The country’s trade surplus shot to a record high of US$382.4 billion last year, or 2.35 trillion yuan, up 45.9 percent year on year.
Zheng Yuesheng, a Customs spokesman, said that although it was the third straight year that China had missed its trade growth target of 7.5 percent, the performance was positive with better goods structure and more diversified trading partners.
“The failure to meet the target is due to a couple of complicated reasons, including sluggish foreign demand, the condition that China is amidst a transition period and its state of new normal,” Zheng said. “With recovering world economies, we expect this year’s trade will be better than that in 2014.”
Referring to the trade surplus, Zheng said China is aiming to keep a balance between exports and imports.
“The sharp declines in commodity prices and frail domestic demand have led to weak imports in 2014, which in part landed such a strong surplus,” Zheng said.
Last year, China’s exports rose 6.1 percent to US$2.34 trillion, while imports edged up 0.4 percent to US$1.96 trillion.
Imports continued to underperform in December.
The official figures showed imports lost 2.4 percent last month, compared with November’s drop of 6.7 percent.
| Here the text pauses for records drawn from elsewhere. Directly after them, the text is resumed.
-- ==== Sys2Proof/Word.lean ====
section
/-! DEFINITION. Word.lean: words, bytes, and the plainest arithmetic and table access on plain data. -/

namespace Sys2Proof

abbrev Byte := BitVec 8
abbrev Word := BitVec 64
abbrev U32 := BitVec 32

/-- A table: key and value pairs, keys strictly rising, at most one value a key. -/
abbrev Tab (α : Type) := List (Nat × α)

/-- The value a table holds at a key. -/
def tabFind {α : Type} : Tab α → Nat → Option α
  | [], _ => none
  | (k, v) :: t, n => if k = n then some v else tabFind t n

/-- A table's value at a key, or what an unlisted key reads as. -/
def tabGet {α : Type} (t : Tab α) (d : α) (n : Nat) : α := (tabFind t n).getD d

/-- Sets the value at a key; keys stay strictly rising. -/
def tabSet {α : Type} : Tab α → Nat → α → Tab α
  | [], n, a => [(n, a)]
  | (k, v) :: t, n, a =>
    if n < k then (n, a) :: (k, v) :: t
    else if n = k then (n, a) :: t
    else (k, v) :: tabSet t n a

/-- Removes a key. -/
def tabDel {α : Type} (t : Tab α) (n : Nat) : Tab α := t.filter (fun p => p.1 ≠ n)

/-- Keys strictly rise: the one form in which a table is held. -/
def tabSorted {α : Type} : Tab α → Bool
  | [] => true
  | [_] => true
  | (a, _) :: (b, v) :: t => decide (a < b) && tabSorted ((b, v) :: t)

/-- Ceiling division. -/
def cdiv (a b : Nat) : Nat := (a + b - 1) / b

/-- `a` rounded up to a multiple of `b`. -/
def roundUp (a b : Nat) : Nat := cdiv a b * b

/-- Bits [hi:lo] of a number. -/
def bitsOf (w : Nat) (hi lo : Nat) : Nat := (w / 2 ^ lo) % 2 ^ (hi + 1 - lo)

/-- Bit `i` of a number. -/
def bitOf (w : Nat) (i : Nat) : Bool := (w / 2 ^ i) % 2 = 1

/-- A truth value as 0 or 1. -/
def b2n (b : Bool) : Nat := if b then 1 else 0

/-- The bytes of a number, least significant first (R6). -/
def leBytes : Nat → Nat → List Byte
  | 0, _ => []
  | n + 1, v => BitVec.ofNat 8 v :: leBytes n (v / 256)

/-- The number that bytes spell, least significant first (R6). -/
def leNat : List Byte → Nat
  | [] => 0
  | b :: t => b.toNat + 256 * leNat t

/-- `a` saturating at `m`. -/
def satAt (m a : Nat) : Nat := if a ≤ m then a else m

/-- Replaces the element at an index of a list. -/
def listSet {α : Type} : List α → Nat → α → List α
  | [], _, _ => []
  | _ :: t, 0, a => a :: t
  | x :: t, n + 1, a => x :: listSet t n a

/-- Drops the element at an index of a list. -/
def listDel {α : Type} : List α → Nat → List α
  | [], _ => []
  | _ :: t, 0 => t
  | x :: t, n + 1 => x :: listDel t n

/-- Changes the first element that a test accepts. -/
def modFirst {α : Type} (p : α → Bool) (f : α → α) : List α → List α
  | [] => []
  | x :: t => if p x then f x :: t else x :: modFirst p f t

/-- Removes the first element that a test accepts. -/
def delFirst {α : Type} (p : α → Bool) : List α → List α
  | [] => []
  | x :: t => if p x then t else x :: delFirst p t

end Sys2Proof
end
Exports gained 9.7 percent, more than double November’s 4.7 percent rise.
Zhou Hao, an economist at Australia & New Zealand Banking Group Ltd, said the falling prices of commodities, especially of energy, explained the weak imports and growing surplus.
“In volume terms, Chinese crude oil imports grew 13.4 percent in December, indicating Chinese oil companies intended to take advantage of low prices to raise reserves,” Zhou said.
“Despite the large trade surplus, the Chinese yuan depreciated only by about 3 percent in 2014 ... we believe it is not in the central bank’s interest to see the yuan weaken significantly as it could trigger large capital outflow, which in turn endangers financial stability,” Zhou said.
Wang Tao, an economist at UBS, also expected the yuan to depreciate slightly this year to counter the effect of other weakening currencies.
The European Union, the United States and the Association of Southeast Asian Nations were China’s top three trading partners last year, the Customs said.
Compared with the US, whose trade rose 3.3 percent in the first 10 months, and Japan, which saw its trade lose 1.4 percent in the same period, China remained a star performer in terms of exports and imports, according to the Customs.
China is to release other 2014 data as well as the gross domestic product figure next Tuesday.